# [Your task]
Your task is to quote the listing below exactly, beginning with its first line and ending on the line bearing "match i with".

# [Information provided]
-- ==== Sys2Proof/Machine/Dispatch.lean ====
section
/-! DEFINITION. One arm for each instruction, each one direct call of its meaning. -/

namespace Sys2Proof.Machine

/-- What an instruction does in a state. -/
def exec (i : Instr) (s : State) : Host.Outcome State Fault Refusal :=
  match i with
  | .encImage => Sys2Proof.Machine.execEncImage s
  | .decImage => Sys2Proof.Machine.execDecImage s
  | .encMask => Sys2Proof.Machine.execEncMask s
  | .decMask => Sys2Proof.Machine.execDecMask s
  | .bpInit => Sys2Proof.Machine.execBpInit s
  | .bpWriteBit b => Sys2Proof.Machine.execBpWriteBit b s
  | .bpWriteNbits v n => Sys2Proof.Machine.execBpWriteNbits v n s
  | .bpWriteByte v => Sys2Proof.Machine.execBpWriteByte v s
  | .bpFlush => Sys2Proof.Machine.execBpFlush s
  | .buInit start stop => Sys2Proof.Machine.execBuInit start stop s
  | .buFill => Sys2Proof.Machine.execBuFill s
  | .buReadBit => Sys2Proof.Machine.execBuReadBit s
  | .buReadNbits n => Sys2Proof.Machine.execBuReadNbits n s
  | .computeShr st => Sys2Proof.Machine.execComputeShr st s
  | .select st => Sys2Proof.Machine.execSelect st s
  | .encMaskCol st => Sys2Proof.Machine.execEncMaskCol st s
  | .decMaskCol st ofs => Sys2Proof.Machine.execDecMaskCol st ofs s
  | .encA st => Sys2Proof.Machine.execEncA st s
  | .encA6 st => Sys2Proof.Machine.execEncA6 st s
  | .encB st => Sys2Proof.Machine.execEncB st s
  | .encC st => Sys2Proof.Machine.execEncC st s
  | .decA st => Sys2Proof.Machine.execDecA st s
  | .decA6 st => Sys2Proof.Machine.execDecA6 st s
  | .decB st => Sys2Proof.Machine.execDecB st s
  | .decC st => Sys2Proof.Machine.execDecC st s
  | .decAT st => Sys2Proof.Machine.execDecAT st s
  | .decA6T st => Sys2Proof.Machine.execDecA6T st s
  | .decBT st => Sys2Proof.Machine.execDecBT st s
  | .decCT st => Sys2Proof.Machine.execDecCT st s
  | .typeC_4 => Sys2Proof.Machine.execTypeC_4 s
  | .typeC_5 => Sys2Proof.Machine.execTypeC_5 s
  | .typeC_6 => Sys2Proof.Machine.execTypeC_6 s
  | .typeC_7 => Sys2Proof.Machine.execTypeC_7 s
  | .typeC_8 => Sys2Proof.Machine.execTypeC_8 s
  | .typeB_4 => Sys2Proof.Machine.execTypeB_4 s
  | .typeB_5 => Sys2Proof.Machine.execTypeB_5 s
  | .typeB_6 => Sys2Proof.Machine.execTypeB_6 s
  | .typeB_7 => Sys2Proof.Machine.execTypeB_7 s
  | .typeB_8 => Sys2Proof.Machine.execTypeB_8 s
  | .typeCT_4 => Sys2Proof.Machine.execTypeCT_4 s
  | .typeCT_5 => Sys2Proof.Machine.execTypeCT_5 s
  | .typeCT_6 => Sys2Proof.Machine.execTypeCT_6 s
  | .typeCT_7 => Sys2Proof.Machine.execTypeCT_7 s
  | .typeCT_8 => Sys2Proof.Machine.execTypeCT_8 s
  | .typeBT_4 => Sys2Proof.Machine.execTypeBT_4 s
  | .typeBT_5 => Sys2Proof.Machine.execTypeBT_5 s
  | .typeBT_6 => Sys2Proof.Machine.execTypeBT_6 s
  | .typeBT_7 => Sys2Proof.Machine.execTypeBT_7 s
  | .typeBT_8 => Sys2Proof.Machine.execTypeBT_8 s
  | .typeA6_4 => Sys2Proof.Machine.execTypeA6_4 s
  | .typeA6_5 => Sys2Proof.Machine.execTypeA6_5 s
  | .typeA6_6 => Sys2Proof.Machine.execTypeA6_6 s
  | .typeA6_7 => Sys2Proof.Machine.execTypeA6_7 s
  | .typeA6_8 => Sys2Proof.Machine.execTypeA6_8 s
  | .typeA6T_4 => Sys2Proof.Machine.execTypeA6T_4 s
  | .typeA6T_5 => Sys2Proof.Machine.execTypeA6T_5 s
  | .typeA6T_6 => Sys2Proof.Machine.execTypeA6T_6 s
  | .typeA6T_7 => Sys2Proof.Machine.execTypeA6T_7 s
  | .typeA6T_8 => Sys2Proof.Machine.execTypeA6T_8 s
  | .typeA_4 => Sys2Proof.Machine.execTypeA_4 s
  | .typeA_5 => Sys2Proof.Machine.execTypeA_5 s
  | .typeA_6 => Sys2Proof.Machine.execTypeA_6 s
  | .typeA_7 => Sys2Proof.Machine.execTypeA_7 s
  | .typeA_8 => Sys2Proof.Machine.execTypeA_8 s
  | .typeAT_4 => Sys2Proof.Machine.execTypeAT_4 s
  | .typeAT_5 => Sys2Proof.Machine.execTypeAT_5 s
  | .typeAT_6 => Sys2Proof.Machine.execTypeAT_6 s
  | .typeAT_7 => Sys2Proof.Machine.execTypeAT_7 s
  | .typeAT_8 => Sys2Proof.Machine.execTypeAT_8 s
  | .aRep => Sys2Proof.Machine.execARep s
  | .aLit v => Sys2Proof.Machine.execALit v s
  | .aDelta d => Sys2Proof.Machine.execADelta d s
  | .aRun n => Sys2Proof.Machine.execARun n s
  | .bRep => Sys2Proof.Machine.execBRep s
  | .bLit v => Sys2Proof.Machine.execBLit v s
  | .bStep => Sys2Proof.Machine.execBStep s
  | .bRev => Sys2Proof.Machine.execBRev s
  | .mRep n v => Sys2Proof.Machine.execMRep n v s
  | .mLit n => Sys2Proof.Machine.execMLit n s
  | .mRsvLit0 => Sys2Proof.Machine.execMRsvLit0 s
  | .mRsvRep0 => Sys2Proof.Machine.execMRsvRep0 s

end Sys2Proof.Machine
end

# [Answer box]
-- ==== Sys2Proof/Machine/Dispatch.lean ====
section
/-! DEFINITION. One arm for each instruction, each one direct call of its meaning. -/

namespace Sys2Proof.Machine

/-- What an instruction does in a state. -/
def exec (i : Instr) (s : State) : Host.Outcome State Fault Refusal :=
  match i with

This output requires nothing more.